No cases of hypotension or bradycardia were reported in either study group, since both fentanyl and low-dose dexmedetomidine were infused slowly over 4 minutes, instead of in a quick bolus. The HR was significantly lower at most time points in the dexmedetomidine group. However, MAP was normal in all patients. The maximum decrease in mean HR from baseline in the dexmedetomidine group was 26% and the maximum decrease in MAP was 17%, which was clinically insignificant. Chen et al. [17] reported a similar decrease in HR of less than 30% from the baseline following the administration of dexmedetomidine at doses of 0.25 and 0.5 µg/kg in children. However, this difference was clinically insignificant, and no patient required any additional treatment.

In the dexmedetomidine group, all children were calm post-extubation and had significantly lower RASS and CHEOPS scores with no incidence of emergence agitation. Our findings support the high-quality evidence from a recent meta-analysis by Zhang et al. [33], which demonstrated the benefits of maintenance infusion of dexmedetomidine on emergence agitation in children. Our findings also demonstrate that dexmedetomidine minimizes PONV and the need for rescue analgesia without delaying discharge from the PACU. These findings are consistent with those of earlier meta-analyses [333435].

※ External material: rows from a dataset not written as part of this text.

-- ==== Sys2Proof/Machine/State.lean ====
section
/-! DEFINITION. The state of one engine (`10_state.md` rule R20), plain data, with the reasons a step can stop and the
state right after power-on. -/

namespace Sys2Proof.Machine

/-- `PHASE` (R25): which stage is running. -/
inductive Phase where
  | idle | encode | pad | sched | compress | format | done | faulted
deriving DecidableEq, Repr

/-- The sequencer triple `seq` = (PHASE, SUB, IDX), what stands in place of a program counter (R25). -/
structure Seq where
  phase : Phase
  /-- Sub-step inside a phase, 0..2. -/
  sub : Nat
  /-- Index of the next indexed operation, 0..67. -/
  idx : Nat
deriving DecidableEq, Repr

/-- The working registers A..H (R22). -/
structure Work where
  a : Word
  b : Word
  c : Word
  d : Word
  e : Word
  f : Word
  g : Word
  h : Word
deriving DecidableEq, Repr

/-- A byte space that is written at given indices, DIGEST or HEX (R50, R54): the bytes written, by rising index. An index
that is not listed holds no value (R35; log entry 4). -/
abbrev Memory := List Host.Cell

/-- The canonical form of a byte space: indices strictly rising. -/
abbrev Memory.wf (m : Memory) : Prop := m.Pairwise (fun p q => p.1 < q.1)

/-- What the outside does at one step (R67, R222, R240; log entry 5). -/
inductive HostEvent where
  /-- Nothing: the engine moves. -/
  | wait
  /-- The HASH command (R195). -/
  | hash
  /-- The host places a complete TEXT; N is its length (R51, R195). -/
  | writeText (units : List CodeUnit)
  /-- A hardware reset (R240). -/
  | hardReset
deriving DecidableEq, Repr

/-- Why the machine stops with a fault. The engine's own two faults are not here: they are states (`PHASE` = FAULTED,
R216, R218). These are accesses to an element the spec says does not exist or holds no value; no run from a legal state
reaches them (R37, R57). -/
inductive Fault where
  /-- Raised by ENC1..ENC4: TEXT has no unit at TPOS (R51: indices 0..N−1). Safe. -/
  | textIndex
  /-- Raised by WLOAD: BUF has no byte at 64·BLK + 4·j + 3 (R50: indices below len(BUF)). Safe. -/
  | bufIndex
  /-- Raised by DHEX: a byte of DIGEST that nothing has written since START (R37, D24: "must fault on a read of it").
  Safe. -/
  | digestUnwritten
deriving DecidableEq, Repr

/-- Why a step is refused. -/
inductive Refusal where
  /-- An operation with no meaning in this model. Safe. -/
  | notModelled (mnemonic : String)
  /-- Raised by WLOAD, WEXP, WPRIME, ROUNDL, ROUNDH on a reserved index (R82, U7: "refuse"). Safe. -/
  | reservedIndex
  /-- Raised by the ALU port on a function code 0xD..0xF (R82, U7: "refuse"). Safe. -/
  | reservedFunction
  /-- Raised by ENC1..ENC4, ENCEND, PADZ, PADLEN where the condition under which their rule has the sequencer select them
  does not hold (R121..R125, R142, R143, R193 "There are no other transitions"; log entry 12). Safe. -/
  | notSelected
  /-- Raised by CFEED and by the sequencer in a state with no row in R193's table (log entry 13). Safe. -/
  | noTransition
  /-- Raised by the host interface when the script has the host write TEXT while `BUSY` = 1 (U6: "refuse"; log entry 7).
  Unsafe as U6 says: a claim holds only for hosts that keep the contract. -/
  | textWriteWhileBusy
deriving DecidableEq, Repr

/-- The state of one engine. The fields down to `finfo` are the spec's; `host`, `aluReq`, `aluOut` and `draws` are the
model's own. -/
structure State where
  /-- The engine's parameters, constants (R6). -/
  cfg : Config
  /-- `V[0..7]`, the chaining value (R21). -/
  v : Vector Word 8
  /-- `A B C D E F G H` (R22). -/
  work : Work
  /-- `W[0..67]` (R31). -/
  w : Vector Word 68
  /-- `Wp[0..63]` (R32). -/
  wp : Vector Word 64
  /-- `TEXT[0..N−1]`; N is its length (R51). -/
  text : List CodeUnit
  /-- `BUF`, a sequence of bytes (R52). -/
  buf : List Byte
  /-- `LEN` (R29). -/
  len : Nat
  /-- `DIGEST[0..31]` (R54). -/
  digest : Memory
  /-- `HEX[0..63]` (R54). -/
  hex : Memory
  /-- `PHASE`, `SUB`, `IDX` (R25). -/
  seq : Seq
  /-- `TPOS`, index of the next unread unit (R25). -/
  tpos : Nat
  /-- `BLK`, index of the block being processed (R25). -/
  blk : Nat
  /-- `NBLK`, number of blocks (R25). -/
  nblk : Nat
  /-- `BUSY` (R27). -/
  busy : Bool
  /-- `DONE` (R27). -/
  done : Bool
  /-- `FAULT` (R27). -/
  fault : Bool
  /-- `CAUSE`, 2 bits (R28). -/
  cause : BitVec 2
  /-- `FINFO`, a natural number (R28; conflict C11). -/
  finfo : Nat
  /-- MODEL'S OWN: what the outside does at the next steps, one entry a step (log entry 5). -/
  host : List HostEvent
  /-- MODEL'S OWN: an ALU function presented for evaluation by itself (log entry 9). -/
  aluReq : Option AluCode
  /-- MODEL'S OWN: the result of the last ALU function evaluated by itself; nothing reads it (log entry 9). -/
  aluOut : Word
  /-- MODEL'S OWN: how many times free values have been drawn (log entry 3). -/
  draws : Nat
deriving DecidableEq, Repr

/-- All eight working registers at 0. -/
def Work.zero : Work := ⟨0, 0, 0, 0, 0, 0, 0, 0⟩

/-- The state right after power-on (R35): `PHASE` = IDLE, the flags, CAUSE and FINFO 0; TEXT and BUF empty, DIGEST and HEX
with nothing listed. The spec leaves V, A..H, W, Wp, LEN, SUB, IDX, TPOS, BLK and NBLK unspecified; the 0 they hold here is
a DESIGN CHOICE (log entry 2), unsafe, and no statement rests on it. -/
def State.reset : State where
  cfg := Config.standard
  v := Vector.replicate 8 0
  work := Work.zero
  w := Vector.replicate 68 0
  wp := Vector.replicate 64 0
  text := []
  buf := []
  len := 0
  digest := []
  hex := []
  seq := ⟨.idle, 0, 0⟩
  tpos := 0
  blk := 0
  nblk := 0
  busy := false
  done := false
  fault := false
  cause := 0
  finfo := 0
  host := []
  aluReq := none
  aluOut := 0
  draws := 0

end Sys2Proof.Machine
end

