-- ==== Sys2Proof/Machine/Sequencer.lean ====
section
/-! DEFINITION. The sequencer (`46_top_level_hash.md` rule R193): which operation a state issues, and the state after each
indexed operation and after the feedback. The next states of the other operations are constants and stand in their
meanings. -/

namespace Sys2Proof.Machine

/-- What the sequencer does next. -/
inductive Selection where
  /-- Issue no operation and stay (row 2). -/
  | quiet
  /-- Issue an operation. -/
  | issue (i : Instr)
  /-- Issue none and raise a fault (row 7). -/
  | raise (cause : BitVec 2) (info : Nat)
  /-- No row of the table covers the state; no run reaches it (log entry 13). -/
  | outside
deriving DecidableEq, Repr

/-- Rows 3 to 8, conditions on TPOS, N and TEXT. -/
def selectEncode (s : State) : Selection :=
  if s.tpos = s.numUnits then .issue .encend
  else
    match s.unit? s.tpos with
    | none => .outside
    | some u =>
      match classify u with
      | .oneByte => .issue .enc1
      | .twoByte => .issue .enc2
      | .threeByte => .issue .enc3
      | .surrogate =>
        match pairLow s.cfg.policy u (s.unit? (s.tpos + 1)) with
        | some _ => .issue .enc4
        | none => .raise causeEncSurrogate s.tpos

/-- Rows 9 to 11. -/
def selectPad (s : State) : Selection :=
  match s.seq.sub with
  | 0 => .issue .pad80
  | 1 => if s.buf.length % 64 = 56 then .issue .padlen else .issue .padz
  | _ => .outside

/-- Rows 12 to 14. -/
def selectSched (q : Seq) : Selection :=
  match q.sub with
  | 0 => if q.idx ≤ 15 then .issue (.wload (BitVec.ofNat 7 q.idx)) else .outside
  | 1 => if 16 ≤ q.idx ∧ q.idx ≤ 67 then .issue (.wexp (BitVec.ofNat 7 q.idx)) else .outside
  | 2 => if q.idx ≤ 63 then .issue (.wprime (BitVec.ofNat 7 q.idx)) else .outside
  | _ => .outside

/-- Rows 15 to 19. -/
def selectCompress (q : Seq) : Selection :=
  match q.sub with
  | 0 => .issue .cinit
  | 1 =>
    if q.idx ≤ 15 then .issue (.roundl (BitVec.ofNat 7 q.idx))
    else if q.idx ≤ 63 then .issue (.roundh (BitVec.ofNat 7 q.idx))
    else .outside
  | 2 => .issue .cfeed
  | _ => .outside

/-- Rows 20 to 22. -/
def selectFormat (q : Seq) : Selection :=
  match q.sub with
  | 0 => .issue .dser
  | 1 => .issue .dhex
  | 2 => .issue .finish
  | _ => .outside

/-- R193, rows 2 to 22, on the state before the operation. Row 1 is the host's command (`hostStep`). -/
def select (s : State) : Selection :=
  match s.seq.phase with
  | .idle | .done | .faulted => .quiet
  | .encode => selectEncode s
  | .pad => selectPad s
  | .sched => selectSched s.seq
  | .compress => selectCompress s.seq
  | .format => selectFormat s.seq

/-- Row 12, next state. -/
def seqAfterWload (j : Nat) : Seq := if j < 15 then ⟨.sched, 0, j + 1⟩ else ⟨.sched, 1, 16⟩

/-- Row 13, next state. -/
def seqAfterWexp (j : Nat) : Seq := if j < 67 then ⟨.sched, 1, j + 1⟩ else ⟨.sched, 2, 0⟩

/-- Row 14, next state. -/
def seqAfterWprime (j : Nat) : Seq := if j < 63 then ⟨.sched, 2, j + 1⟩ else ⟨.compress, 0, 0⟩

/-- Rows 16 and 17, next state. -/
def seqAfterRound (j : Nat) : Seq := if j < 63 then ⟨.compress, 1, j + 1⟩ else ⟨.compress, 2, 0⟩

/-- Rows 18 and 19, next state, on BLK and NBLK before the feedback; the table has no row for BLK + 1 > NBLK. -/
def seqAfterCfeed (blk nblk : Nat) : Option Seq :=
  if blk + 1 < nblk then some ⟨.sched, 0, 0⟩
  else if blk + 1 = nblk then some ⟨.format, 0, 0⟩
  else none

end Sys2Proof.Machine
end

Our study had two main limitations. First, we did not include a placebo-controlled group; unfortunately, this was not feasible, as not administering any opioid or non-opioid analgesic can trigger acute emergence delirium, and ambulatory anesthesia may not be possible due to parents’ apprehension due to the children's unusual behavior post-procedure. Second, we compared fentanyl and dexmedetomidine based on their optimum and safe dosing for ambulatory procedures, without considering their equivalent doses. To further elucidate our findings, a future pharmacokinetic/pharmacodynamic clinical dose-response study may be necessary.

In conclusion, fentanyl and low-dose dexmedetomidine were comparable in terms of safety, analgesic requirement, and length of PACU stay. Our findings showed a rapid and smooth recovery with low-dose dexmedetomidine than fentanyl, which implies that dexmedetomidine at a dose < 0.4 µg/kg can be used safely as an opioid substitute. Multi-centric studies incorporating a wide range of cases and procedure settings in the pediatric population are warranted to establish the promising role of low-dose dexmedetomidine as an opioid substitute for GA.